/-- The TRW block (R230, R231, R233). -/
def State.writeTrw (s : State) (off : Nat) (w : Word) : State :=
  if 0x600 ≤ off then s
  else
    let k : TrowelNo := ⟨off / 0x20 % 48, by omega⟩
    match off % 0x20 with
    | 0x00 =>
      let level (s : State) : State := s.modTrowel k fun x => { x with levelEn := bitOf w 1 }
      if !bitOf w 0 then (level s).modTrowel k (·.return)
      else if s.canRelieve k then (level s).oosRequest k
      else s.oosRequest k
    | 0x10 => s.modTrowel k fun x => { x with levelled := BitVec.ofNat 32 (fld w 63 32), taken := BitVec.ofNat 32 (fld w 31 0) }
    | _ => s

/-- The device-wide CNT block (R353 to R357). -/
def State.writeCnt (s : State) (off : Nat) (w : Word) : State :=
  if off < 0x100 then
    let j : Fin 8 := ⟨off / 0x20 % 8, by omega⟩
    match off % 0x20 with
    | 0x00 => s.through (execCntSelWrite .device j w)
    | 0x08 => s.through (execCntValWrite .device j ⟨w, 0⟩)
    | 0x10 => s.modCnt fun c => { c with ctrs := vset c.ctrs j { vget c.ctrs j with lo := w } }
    | 0x18 => s.modCnt fun c => { c with ctrs := vset c.ctrs j { vget c.ctrs j with hi := w } }
    | _ => s
  else if off = 0x108 then s.modCnt fun c => { c with vector := BitVec.ofNat 6 (fld w 13 8) }
  else if off = 0x118 then s.through (execCounterSampleClear .device w)
  else s

/-- The PWR block (R397, R399). -/
def State.writePwr (s : State) (off : Nat) (w : Word) : State :=
  if off = 0x008 then
    s.modPw fun x =>
      { x with bmcResetEn := bitOf w 8, warnStep := if fld w 2 0 = 7 then x.warnStep else BitVec.ofNat 3 (fld w 2 0) }
  else if off = 0x030 then { s with snag := { s.snag with index := lowHalf w } }
  else s

/-- An 8-byte write at an aligned offset of the physical function's own blocks (R404) (DEDUCED, log 80). -/
def State.writePf (s : State) (off : Nat) (w : Word) : State :=
  let o := off % 0x1000
  match off / 0x1000 with
  | 0x10 => s.writePrt o w
  | 0x11 => s.writeTre o w
  | 0x12 => s.writeTrw o w
  | 0x14 => s.writeCnt o w
  | 0x15 => if o = 0 then s.writeMtrCfg w else s
  | 0x16 => s.writePwr o w
  | _ => s

/-- A write to the native BAR0 (R404, R405, R407): 8 bytes at an aligned offset, or 4 bytes in the MSI-X table. Any other is ignored,
and in the doorbell page counted (R93). -/
def State.writeNative (s : State) (i : InstNo) (off : Nat) (w : Word) : State :=
  if off % 8 = 0 then (if off < 0x10000 then (s.written i).writeWindow i off w else if i = 0 then s.writePf off w else s)
  else if off / 0x1000 = 0xA then (s.written i).stray i
  else if off / 0x1000 = 0xC && off % 4 = 0 then (s.written i).writeMsix i (vectors i) (off % 0x1000) (lowHalf w)
  else s

/-! ### The forerunner window (R411 to R414) -/

/-- Half of a register replaced. -/
def half (old : Word) (hi : Bool) (w : BitVec 32) : Word :=
  if hi then BitVec.ofNat 64 (w.toNat * 2 ^ 32 + old.toNat % 2 ^ 32)
  else BitVec.ofNat 64 (old.toNat / 2 ^ 32 * 2 ^ 32 + w.toNat)

/-- RNG_EVT_CFG as it reads. -/
def EvtRing.cfg (r : EvtRing) : Word :=
  BitVec.ofNat 64 (pack [(0, 4, r.size.toNat), (8, 1, b2n r.enable), (32, 6, r.vector.toNat), (40, 8, r.modCount.toNat),
    (48, 16, r.modInterval.toNat)])

/-- RNG_BSTORE as it reads. -/
def State.bstore (s : State) : Word := BitVec.ofNat 64 (s.mem.bsBase.toNat + b2n s.mem.bsLock)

## Exercise description
In the reply, include exactly the lines from the beginning of the entries above through the line holding "and in the doorbell page counted (R93). -/", and nothing besides.

## Result
/-- The TRW block (R230, R231, R233). -/
def State.writeTrw (s : State) (off : Nat) (w : Word) : State :=
  if 0x600 ≤ off then s
  else
    let k : TrowelNo := ⟨off / 0x20 % 48, by omega⟩
    match off % 0x20 with
    | 0x00 =>
      let level (s : State) : State := s.modTrowel k fun x => { x with levelEn := bitOf w 1 }
      if !bitOf w 0 then (level s).modTrowel k (·.return)
      else if s.canRelieve k then (level s).oosRequest k
      else s.oosRequest k
    | 0x10 => s.modTrowel k fun x => { x with levelled := BitVec.ofNat 32 (fld w 63 32), taken := BitVec.ofNat 32 (fld w 31 0) }
    | _ => s

/-- The device-wide CNT block (R353 to R357). -/
def State.writeCnt (s : State) (off : Nat) (w : Word) : State :=
  if off < 0x100 then
    let j : Fin 8 := ⟨off / 0x20 % 8, by omega⟩
    match off % 0x20 with
    | 0x00 => s.through (execCntSelWrite .device j w)
    | 0x08 => s.through (execCntValWrite .device j ⟨w, 0⟩)
    | 0x10 => s.modCnt fun c => { c with ctrs := vset c.ctrs j { vget c.ctrs j with lo := w } }
    | 0x18 => s.modCnt fun c => { c with ctrs := vset c.ctrs j { vget c.ctrs j with hi := w } }
    | _ => s
  else if off = 0x108 then s.modCnt fun c => { c with vector := BitVec.ofNat 6 (fld w 13 8) }
  else if off = 0x118 then s.through (execCounterSampleClear .device w)
  else s

/-- The PWR block (R397, R399). -/
def State.writePwr (s : State) (off : Nat) (w : Word) : State :=
  if off = 0x008 then
    s.modPw fun x =>
      { x with bmcResetEn := bitOf w 8, warnStep := if fld w 2 0 = 7 then x.warnStep else BitVec.ofNat 3 (fld w 2 0) }
  else if off = 0x030 then { s with snag := { s.snag with index := lowHalf w } }
  else s

/-- An 8-byte write at an aligned offset of the physical function's own blocks (R404) (DEDUCED, log 80). -/
def State.writePf (s : State) (off : Nat) (w : Word) : State :=
  let o := off % 0x1000
  match off / 0x1000 with
  | 0x10 => s.writePrt o w
  | 0x11 => s.writeTre o w
  | 0x12 => s.writeTrw o w
  | 0x14 => s.writeCnt o w
  | 0x15 => if o = 0 then s.writeMtrCfg w else s
  | 0x16 => s.writePwr o w
  | _ => s

/-- A write to the native BAR0 (R404, R405, R407): 8 bytes at an aligned offset, or 4 bytes in the MSI-X table. Any other is ignored,
and in the doorbell page counted (R93). -/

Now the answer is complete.